Q: What is the commutative property, and how is it used in simplifying algebraic expressions?

A: The commutative property states that the order of the terms in an expression does not change the value of the expression. For example, in the expression [$(4x - 3) + (2x - 4)$, we can rearrange the terms to get:

2x - 4 + 4x - 3

The commutative property is used to rearrange the terms in an expression and make it easier to simplify.

Q: What is the associative property, and how is it used in simplifying algebraic expressions?

A: The associative property states that the order in which we perform operations in an expression does not change the value of the expression. For example, in the expression [$(4x - 3) + (2x - 4)$, we can group the terms as follows:

(4x - 3) + (2x - 4) = (4x + 2x) + (-3 - 4)

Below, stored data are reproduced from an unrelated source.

-- ==== Sys2Proof/Tests/Slice0.lean ====
section
/-! SUPPORT. Tests against the spec's own words and vectors (95_test_vectors.md), and for every statement with
hypotheses a concrete state that meets them. -/

namespace Sys2Proof.Tests

set_option Elab.async false

open Sys2Proof Sys2Proof.Machine

/-! ### Small states -/

/-- Reset with capacities, an ENC text operand, ARG, and the answers SINK gives. -/
def encAt (txtMax : Nat) (text : List Byte) (arg : Word) (answers : List PushAnswer) : State :=
  { State.reset with
    params := { Params.default with txtMax := txtMax }
    enc := { Encoder.fresh ⟨answers, 0, []⟩ 0 with
      arg := arg, tlen := BitVec.ofNat 15 text.length, tbuf := text.mapIdx (fun i b => (i, b)) } }

/-- Reset with a result capacity and the answers SOURCE gives: the bytes, then a failure. -/
def decAt (resMax : Nat) (bytes : List Byte) : State :=
  { State.reset with
    params := { Params.default with resMax := resMax }
    dec := Decoder.fresh ⟨bytes.map PullAnswer.data ++ [.fail], 0, []⟩ }

/-- A scheduled turn with a command word on ENC. -/
def encTurn (s : State) (w : Word) : State := s.loadWord w

/-- A scheduled turn with a command word on DEC. -/
def decTurn (s : State) (w : Word) : State :=
  { s with dec := { s.dec with running := some w }, schedule := [.dec] }

/-- ENC in the error state. -/
def encErrored : State := { State.reset with enc := { State.reset.enc with err := true, ecode := 1 } }

/-- DEC in the error state. -/
def decErrored : State := { State.reset with dec := { State.reset.dec with err := true, ecode := 4 } }

/-- A Bool of the next state; false at a fault or a refusal. -/
def onNext (o : StepOutcome) (f : State → Bool) : Bool :=
  match o with
  | .next t => f t
  | .fault _ => false
  | .refused _ => false

/-- What a vector's row lists of ENC: the bytes pushed, ACC, NBITS, BITCNT, ENC_STATUS. -/
def encRow (o : StepOutcome) (bytes : List Byte) (acc : BitVec 7) (nbits : BitVec 3) (bitcnt status : Word) : Bool :=
  onNext o fun t => decide (t.enc.sink.accepted = bytes ∧ t.enc.acc = acc ∧ t.enc.nbits = nbits ∧
    t.enc.bitcnt = bitcnt ∧ t.regRead .encStatus = status)

/-- What a vector's row lists of DEC: DEC_STATUS, RKIND, the text, RINT, BITCNT, the number of Pulls. -/
def decRow (o : StepOutcome) (status : Word) (rkind : BitVec 3) (text : List Byte) (rint bitcnt : Word)
    (pulls : Nat) : Bool :=
  onNext o fun t => decide (t.regRead .decStatus = status ∧ t.dec.rkind = rkind ∧ t.dec.rlen.toNat = text.length ∧
    (List.range text.length).map (fun i => t.dec.rbufRead t.params.resMax i 0) = text ∧ t.dec.rint = rint ∧
    t.dec.bitcnt = bitcnt ∧ t.dec.source.asked = pulls)

def accept4 : List PushAnswer := List.replicate 4 .ok

/-! ### Well-formedness refuses N = 0 and N = 33 (R76, vectors ER8, ER9) -/

theorem test_putbits_zero_ill_formed : (Instr.encPutbits 0).wellFormed = false := by decide
theorem test_putbits_33_ill_formed : (Instr.encPutbits 33).wellFormed = false := by decide
theorem test_getbits_zero_ill_formed : (Instr.decGetbits 0).wellFormed = false := by decide
theorem test_getbits_33_ill_formed : (Instr.decGetbits 33).wellFormed = false := by decide

/-! ### Words written out from R73 and R74 decode to their commands -/

theorem test_decode_encAscii : decode .enc 0b00000000000000000000000000000001#32 = .ok .encAscii := by rfl
theorem test_decode_encUtf8 : decode .enc 0b00000000000000000000000000000010#32 = .ok .encUtf8 := by rfl
theorem test_decode_encRaw : decode .enc 0b00000000000000000000000000000011#32 = .ok .encRaw := by rfl
theorem test_decode_encAuto : decode .enc 0b00000000000000000000000000000100#32 = .ok .encAuto := by rfl
theorem test_decode_encSym : decode .enc 0b00000000000000000000000000000101#32 = .ok .encSym := by rfl
theorem test_decode_encPutbits : decode .enc 0b00000000000000000000110100000110#32 = .ok (.encPutbits 13) := by rfl
theorem test_decode_encAlign : decode .enc 0b00000000000000000000000000000111#32 = .ok .encAlign := by rfl
theorem test_decode_encReset : decode .enc 0b00000000000000000000000000001111#32 = .ok .encReset := by rfl
theorem test_decode_decValue : decode .dec 0b00000000000000000000000000000001#32 = .ok .decValue := by rfl
theorem test_decode_decGetbits : decode .dec 0b00000000000000000010000000000110#32 = .ok (.decGetbits 32) := by rfl
theorem test_decode_decAlign : decode .dec 0b00000000000000000000000000000111#32 = .ok .decAlign := by rfl
theorem test_decode_decReset : decode .dec 0b00000000000000000000000000001111#32 = .ok .decReset := by rfl
theorem test_decode_reserved_field : decode .enc 0x00004001#32 = .error .reservedField := by rfl
theorem test_decode_stray_width : decode .enc 0x0000010F#32 = .error .strayWidth := by rfl
theorem test_decode_reserved_opcode : decode .dec 0x00000002#32 = .error .reservedOpcode := by rfl

/-- R102 of the host's questions: the loaded word is what the next step runs. -/
theorem test_fetch_word_runs : (step (State.reset.withFetchWord 32 0x5)) =
    exec .encSym { State.reset.withFetchWord 32 0x5 with schedule := [] } := by rfl

/-! ### Tables (vectors P1, P4, P8, P9) -/

theorem test_tagc_is_constructed : (tagBuilder.bind Builder.sealedTable).toOption = some tagc := by decide +kernel
theorem test_tie_break : sealLengths [1, 1, 1] = [2, 2, 1] ∧ sealCodes [2, 2, 1] = [2, 3, 0] := by decide +kernel
theorem test_unequal_weights :
    sealLengths [1, 2, 3, 4, 5] = [3, 3, 2, 2, 2] ∧ sealCodes [3, 3, 2, 2, 2] = [6, 7, 0, 1, 2] := by decide +kernel
theorem test_mixed_ties :
    sealLengths [3, 3, 2, 2, 1] = [2, 2, 3, 2, 3] ∧ sealCodes [2, 2, 3, 2, 3] = [0, 1, 6, 2, 7] := by decide +kernel
theorem test_one_symbol : sealLengths [1] = [0] ∧ sealCodes [0] = [0] := by decide +kernel
theorem test_bump_after_seal_refused :
    Builder.bump ⟨[1, 1], true⟩ 0 1 = .error .bumpAfterSeal := by decide +kernel
theorem test_negative_amount_on_empty_range_refused :
    Builder.bumpRange ⟨[1, 1], false⟩ 1 0 (-1) = .error .negativeAmount ∧
    Builder.bumpRange ⟨[1, 1], false⟩ 1 0 3 = .ok ⟨[1, 1], false⟩ := by decide +kernel
theorem test_ascii_codes : symbolBits ascc 57 = [true, true, true, false, true, true, true] ∧
    symbolBits ascc 120 = [false, false, false, false, false] := by decide +kernel

/-! ### Encoder commands (vectors EN1, EN3, EN5, EN8, EN12, EN13, EN22, EN29, EN30, B1, B15, ER1, ER3, ER12) -/

theorem test_encAscii_ab9 : encRow (exec .encAscii (encAt 4096 [0x61, 0x62, 0x39] 0 accept4))
    [0x41, 0x0F, 0x7F] 0b0111100 6 30 0x00000600 = true := by decide +kernel
theorem test_encAscii_refused_byte :
    encRow (exec .encAscii (encAt 4096 [0x61, 0x62, 0x39] 0 [.ok, .fail])) [0x41] 0 0 16 0x00000012 = true := by
  decide +kernel
theorem test_encUtf8 : encRow (exec .encUtf8 (encAt 4096 [0x61, 0x00, 0xFF] 0 accept4))
    [0x80, 0xF7, 0xD9, 0x1E] 0b0011110 5 37 0x00000500 = true := by decide +kernel
theorem test_encRaw_drops_zero : encRow (exec .encRaw (encAt 4096 [0x41, 0x00, 0x42] 0 accept4))
    [0xC8, 0x28, 0x40] 0 3 27 0x00000300 = true := by decide +kernel
theorem test_encAuto_raw : encRow (exec .encAuto (encAt 4096 [0xC3, 0xA9] 0 accept4))
    [0xD8, 0x75, 0x20] 0 3 27 0x00000300 = true := by decide +kernel
theorem test_encAuto_utf8 : encRow (exec .encAuto (encAt 4096 [0x00, 0x80] 0 accept4))
    [0xBD, 0xF6, 0x4B, 0xDE] 0 0 32 0 = true := by decide +kernel
theorem test_encSym_300 : encRow (exec .encSym (encAt 4096 [] 300 accept4))
    [0xF8, 0x04] 0b0101100 6 22 0x00000600 = true := by decide +kernel
theorem test_encSym_max : encRow (exec .encSym (encAt 4096 [] 0xFFFFFFFF accept4))
    [0xFF, 0xFF, 0xFF, 0xFF] 0b0111111 6 38 0x00000600 = true := by decide +kernel
theorem test_encPutbits_ignores_high_bits : encRow (exec (.encPutbits 3) (encAt 4096 [] 0xFFFFFFFF accept4))
    [] 0b0000111 3 3 0x00000300 = true := by decide +kernel
theorem test_encPutbits_32 : encRow (exec (.encPutbits 32) (encAt 4096 [] 0xDEADBEEF accept4))
    [0xDE, 0xAD, 0xBE, 0xEF] 0 0 32 0 = true := by decide +kernel
theorem test_encAlign_pads : encRow
    (exec .encAlign { State.reset with enc := { (encAt 4096 [] 0 accept4).enc with acc := 1, nbits := 1, bitcnt := 1 } })
    [0x80] 0 0 8 0 = true := by decide +kernel
theorem test_encReset_discards_bits : encRow
    (exec .encReset { State.reset with enc := { (encAt 4096 [] 5 accept4).enc with acc := 5, nbits := 3, bitcnt := 3 } })
    [] 0 0 0 0 = true := by decide +kernel
theorem test_encAscii_too_long : encRow (exec .encAscii (encAt 2 [0x61, 0x62, 0x39] 0 accept4))
    [] 0 0 0 0x00000032 = true := by decide +kernel

/-! ### Decoder commands (vectors DE1, DE9, DE13, DE19, DE23, DE26, DE28, DE30, ER15, ER22) -/

theorem test_decValue_ab9 : decRow (exec .decValue (decAt 4096 [0x41, 0x0F, 0x7F, 0xF0]))
    0x00001200 0 [0x61, 0x62, 0x39] 0 30 4 = true := by decide +kernel
theorem test_decValue_overlong_integer : decRow (exec .decValue (decAt 4096 [0xF0, 0x28]))
    0x00001300 3 [] 5 13 2 = true := by decide +kernel
theorem test_decGetbits_4 : decRow (exec (.decGetbits 4) (decAt 4096 [0xA5, 0x0F]))
    0x00001400 4 [] 0xA 4 1 = true := by decide +kernel
theorem test_decGetbits_short : decRow (exec (.decGetbits 16) (decAt 4096 [0xDE]))
    0x00000012 7 [] 0 8 2 = true := by decide +kernel
theorem test_decAlign_discards : decRow
    (exec .decAlign { State.reset with dec := { State.reset.dec with cur := 0xA5, nbits := 4, bitcnt := 4 } })
    0 7 [] 0 8 0 = true := by decide +kernel
theorem test_decReset_clears : decRow
    (exec .decReset { decErrored with dec := { decErrored.dec with cur := 0xA5, nbits := 4, bitcnt := 20 } })
    0 7 [] 0 0 0 = true := by decide +kernel

/-! ### The host window (vectors B7, B10, ER5) -/

theorem test_tbuf_window : (State.reset.regWrite (.encTbuf 0) 0x00396261).regRead (.encTbuf 0) = 0x00396261 := by
  decide +kernel
theorem test_tlen_width : (State.reset.regWrite .encTlen 0xFFFFFFFF).regRead .encTlen = 0x00007FFF := by decide +kernel
theorem test_illegal_reset_does_not_reset :
    encRow (step (encTurn encErrored 0x0000010F)) [] 0 0 0 0x00000012 = true := by decide +kernel

/-! ### States that meet the statements' hypotheses -/

theorem witness_StepRunsDecodedCommand_enc :
    (encTurn State.reset 0x00002006).schedule = [.enc] ∧ (encTurn State.reset 0x00002006).enc.running = some 0x00002006 ∧
    decode .enc 0x00002006#32 = .ok (.encPutbits 32) ∧ (Instr.encPutbits 32).wellFormed = true := ⟨rfl, rfl, rfl, rfl⟩

theorem witness_StepRunsDecodedCommand_dec :
    (decTurn State.reset 0x00000106).schedule = [.dec] ∧ (decTurn State.reset 0x00000106).dec.running = some 0x00000106 ∧
    decode .dec 0x00000106#32 = .ok (.decGetbits 1) ∧ (Instr.decGetbits 1).wellFormed = true := ⟨rfl, rfl, rfl, rfl⟩

theorem witness_IllegalWordRecordsIllegal_enc :
    (encTurn (encAt 2 [1, 2, 3] 0 []) 1).schedule = [.enc] ∧ (encTurn (encAt 2 [1, 2, 3] 0 []) 1).enc.running = some 1 ∧
    legalWord .enc (encAt 2 [1, 2, 3] 0 []).enc.tlen.toNat 2 1 = false := by decide +kernel

theorem witness_IllegalWordRecordsIllegal_dec :
    (decTurn State.reset 2).schedule = [.dec] ∧ (decTurn State.reset 2).dec.running = some 2 ∧
    legalWord .dec 0 0 2 = false := by decide +kernel

/-- The text commands' hypotheses, with TLEN = TXT_MAX. -/
theorem witness_EncTextPutsItsValue :
    (encAt 3 [0xC3, 0x00, 0x41] 0 accept4).enc.tlen.toNat ≤ (encAt 3 [0xC3, 0x00, 0x41] 0 accept4).params.txtMax ∧
    (encAt 3 [0xC3, 0x00, 0x41] 0 accept4).enc.err = false := by decide +kernel

/-- Of EncAsciiPutsItsValue. -/
theorem witness_EncAsciiPutsItsValue :
    (encAt 2 [0x61, 0xC3] 0 accept4).enc.tlen.toNat ≤ (encAt 2 [0x61, 0xC3] 0 accept4).params.txtMax ∧
    (encAt 2 [0x61, 0xC3] 0 accept4).enc.err = false := by decide +kernel
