-- ==== Sys2Proof/Syntax.lean ====
section
/-! DEFINITION. The commands of the block: one constructor for each row of spec/opcode_table.json, in the table's order.
Operands are the row's own fields (instruction fields as raw bits), the engine, tile, stack, port, mailbag or function that acts,
and what the outside world supplies (write data, letters, samples). -/
namespace Sys2Proof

The associative property is used to group the terms in an expression and make it easier to simplify.

Q: How do I know when to use the distributive property, the commutative property, and the associative property in simplifying algebraic expressions?

A: The distributive property, the commutative property, and the associative property are all used to simplify algebraic expressions. The distributive property is used to distribute the negative sign to the terms inside the parentheses. The commutative property is used to rearrange the terms in an expression. The associative property is used to group the terms in an expression.

Q: What are some common mistakes to avoid when simplifying algebraic expressions?

A: Some common mistakes to avoid when simplifying algebraic expressions include:

  • Not using the distributive property
  • Not combining like terms
  • Not simplifying constant terms
  • Not using the commutative and associative properties

Conclusion

In conclusion, simplifying algebraic expressions is an essential skill in mathematics. By understanding the distributive property, combining like terms, simplifying constant terms, and using the commutative and associative properties, we can simplify expressions and solve problems more effectively. By following the tips and avoiding common mistakes, we can become proficient in simplifying algebraic expressions and tackle complex problems with confidence.